Artigo | IMSEAR | ID: sea-226364

RESUMO

Miracle drink “Renal Support (S-5)” an Ayurvedic formulation in conjugation with other cardiovascular support (S3), Sugar Care (S10), and liver health support (S4) was scientifically evaluated on 12 humans subjects for its therapeutic potential in treating chronic kidney diseases caused due to: a) Induce of pain killers medication, and other medications, b) Chronic diabetes, c) Blood pressure. Patients suffering from renal failure due to over medications, pain killer medication and BP were advised to take 15ml of Renal Support and S3 twice a day morning and evening before food, and 15ml of S4 trice a day. As the main biomarker of kidney disease, creatinine was monitored every month till three months of treatment whereas; blood urea and hemoglobin were screened at month end.
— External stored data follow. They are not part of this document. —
-- ==== Sys2Proof/Laws/State.lean ====
section
/-! SUPPORT. Each simple update of State, field by field: the field it sets, and that it keeps every other one. -/

namespace Sys2Proof.Machine

/-! ### put -/

@[simp] theorem put_pending (f : Fld) (v : Nat) (s : State) : (put f v s).pending = s.pending := rfl
@[simp] theorem put_env (f : Fld) (v : Nat) (s : State) : (put f v s).env = s.env := rfl
@[simp] theorem put_regs (f : Fld) (v : Nat) (s : State) : (put f v s).regs = mset s.regs f.key (v % 2 ^ f.w) := rfl
@[simp] theorem put_shadow (f : Fld) (v : Nat) (s : State) : (put f v s).shadow = s.shadow := rfl
@[simp] theorem put_force (f : Fld) (v : Nat) (s : State) : (put f v s).force = s.force := rfl
@[simp] theorem put_loHeld (f : Fld) (v : Nat) (s : State) : (put f v s).loHeld = s.loHeld := rfl
@[simp] theorem put_hiCap (f : Fld) (v : Nat) (s : State) : (put f v s).hiCap = s.hiCap := rfl
@[simp] theorem put_free (f : Fld) (v : Nat) (s : State) : (put f v s).free = s.free := rfl
@[simp] theorem put_rounds (f : Fld) (v : Nat) (s : State) : (put f v s).rounds = s.rounds := rfl
@[simp] theorem put_fclk (f : Fld) (v : Nat) (s : State) : (put f v s).fclk = s.fclk := rfl
@[simp] theorem put_nextUid (f : Fld) (v : Nat) (s : State) : (put f v s).nextUid = s.nextUid := rfl
@[simp] theorem put_mem (f : Fld) (v : Nat) (s : State) : (put f v s).mem = s.mem := rfl
@[simp] theorem put_marked (f : Fld) (v : Nat) (s : State) : (put f v s).marked = s.marked := rfl
@[simp] theorem put_ports (f : Fld) (v : Nat) (s : State) : (put f v s).ports = s.ports := rfl
@[simp] theorem put_rotation (f : Fld) (v : Nat) (s : State) : (put f v s).rotation = s.rotation := rfl
@[simp] theorem put_tokens (f : Fld) (v : Nat) (s : State) : (put f v s).tokens = s.tokens := rfl
@[simp] theorem put_gates (f : Fld) (v : Nat) (s : State) : (put f v s).gates = s.gates := rfl
@[simp] theorem put_live (f : Fld) (v : Nat) (s : State) : (put f v s).live = s.live := rfl
@[simp] theorem put_arrived (f : Fld) (v : Nat) (s : State) : (put f v s).arrived = s.arrived := rfl
@[simp] theorem put_fwAccs (f : Fld) (v : Nat) (s : State) : (put f v s).fwAccs = s.fwAccs := rfl
@[simp] theorem put_pcs (f : Fld) (v : Nat) (s : State) : (put f v s).pcs = s.pcs := rfl
@[simp] theorem put_chanLfsr (f : Fld) (v : Nat) (s : State) : (put f v s).chanLfsr = s.chanLfsr := rfl
@[simp] theorem put_ceLeaks (f : Fld) (v : Nat) (s : State) : (put f v s).ceLeaks = s.ceLeaks := rfl
@[simp] theorem put_lanes (f : Fld) (v : Nat) (s : State) : (put f v s).lanes = s.lanes := rfl
@[simp] theorem put_hives (f : Fld) (v : Nat) (s : State) : (put f v s).hives = s.hives := rfl
@[simp] theorem put_ctxs (f : Fld) (v : Nat) (s : State) : (put f v s).ctxs = s.ctxs := rfl
@[simp] theorem put_ctxHeld (f : Fld) (v : Nat) (s : State) : (put f v s).ctxHeld = s.ctxHeld := rfl
@[simp] theorem put_jobs (f : Fld) (v : Nat) (s : State) : (put f v s).jobs = s.jobs := rfl
@[simp] theorem put_nextJob (f : Fld) (v : Nat) (s : State) : (put f v s).nextJob = s.nextJob := rfl
@[simp] theorem put_lateJobs (f : Fld) (v : Nat) (s : State) : (put f v s).lateJobs = s.lateJobs := rfl
@[simp] theorem put_finished (f : Fld) (v : Nat) (s : State) : (put f v s).finished = s.finished := rfl
@[simp] theorem put_hbStart (f : Fld) (v : Nat) (s : State) : (put f v s).hbStart = s.hbStart := rfl
@[simp] theorem put_auditSeq (f : Fld) (v : Nat) (s : State) : (put f v s).auditSeq = s.auditSeq := rfl
@[simp] theorem put_spill (f : Fld) (v : Nat) (s : State) : (put f v s).spill = s.spill := rfl
@[simp] theorem put_acks (f : Fld) (v : Nat) (s : State) : (put f v s).acks = s.acks := rfl
@[simp] theorem put_host (f : Fld) (v : Nat) (s : State) : (put f v s).host = s.host := rfl
@[simp] theorem put_peer (f : Fld) (v : Nat) (s : State) : (put f v s).peer = s.peer := rfl
@[simp] theorem put_held (f : Fld) (v : Nat) (s : State) : (put f v s).held = s.held := rfl
@[simp] theorem put_ring (f : Fld) (v : Nat) (s : State) : (put f v s).ring = s.ring := rfl
@[simp] theorem put_eventSeq (f : Fld) (v : Nat) (s : State) : (put f v s).eventSeq = s.eventSeq := rfl
@[simp] theorem put_logWait (f : Fld) (v : Nat) (s : State) : (put f v s).logWait = s.logWait := rfl
@[simp] theorem put_evLog (f : Fld) (v : Nat) (s : State) : (put f v s).evLog = s.evLog := rfl
@[simp] theorem put_occ (f : Fld) (v : Nat) (s : State) : (put f v s).occ = s.occ := rfl
@[simp] theorem put_samplers (f : Fld) (v : Nat) (s : State) : (put f v s).samplers = s.samplers := rfl
@[simp] theorem put_overruns (f : Fld) (v : Nat) (s : State) : (put f v s).overruns = s.overruns := rfl
@[simp] theorem put_power (f : Fld) (v : Nat) (s : State) : (put f v s).power = s.power := rfl
@[simp] theorem put_thermal (f : Fld) (v : Nat) (s : State) : (put f v s).thermal = s.thermal := rfl
@[simp] theorem put_recal (f : Fld) (v : Nat) (s : State) : (put f v s).recal = s.recal := rfl
@[simp] theorem put_recalNext (f : Fld) (v : Nat) (s : State) : (put f v s).recalNext = s.recalNext := rfl
@[simp] theorem put_cores (f : Fld) (v : Nat) (s : State) : (put f v s).cores = s.cores := rfl
@[simp] theorem put_otp (f : Fld) (v : Nat) (s : State) : (put f v s).otp = s.otp := rfl
@[simp] theorem put_flash (f : Fld) (v : Nat) (s : State) : (put f v s).flash = s.flash := rfl
@[simp] theorem put_fw (f : Fld) (v : Nat) (s : State) : (put f v s).fw = s.fw := rfl
@[simp] theorem put_audit (f : Fld) (v : Nat) (s : State) : (put f v s).audit = s.audit := rfl
@[simp] theorem put_scrubRun (f : Fld) (v : Nat) (s : State) : (put f v s).scrubRun = s.scrubRun := rfl
@[simp] theorem put_remapLog (f : Fld) (v : Nat) (s : State) : (put f v s).remapLog = s.remapLog := rfl
@[simp] theorem put_remapWant (f : Fld) (v : Nat) (s : State) : (put f v s).remapWant = s.remapWant := rfl
@[simp] theorem put_svcWait (f : Fld) (v : Nat) (s : State) : (put f v s).svcWait = s.svcWait := rfl
@[simp] theorem put_jtgIr (f : Fld) (v : Nat) (s : State) : (put f v s).jtgIr = s.jtgIr := rfl
@[simp] theorem put_bwBytes (f : Fld) (v : Nat) (s : State) : (put f v s).bwBytes = s.bwBytes := rfl
@[simp] theorem put_out (f : Fld) (v : Nat) (s : State) : (put f v s).out = s.out := rfl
Cytotoxicity and nephroprotective activity of Renal Support were evaluated on Baby Hamster Kidney Fibroblast cells (BHK-21). Radical decline in serum creatinine content was observed from 6.31mg/dl to 1.80mg/dl (68%), 1.20mg/dl (79%), and 0.84mg/dl (82%) on 30, 60, and 90 days of treatment respectively and in 90 days of treatment most of the patients showed 50 to 83% creatinine reduction. A significant decrease in the blood urea from 91mg/dl to 30mg/dl(67%) and hemoglobin content from 7.27 to 11.77g% was observed in 30days of treatment and the majority of patients showed >50% of blood urea reduction. No toxicity of Renal Support towards BHK-21 was noticed and showed 40.92% and 47.54% nephroprotective activity. A novel, natural-based, and safe Ayurveda formulation with significant nephroprotective potential for CKD treatment was proposed in the present study.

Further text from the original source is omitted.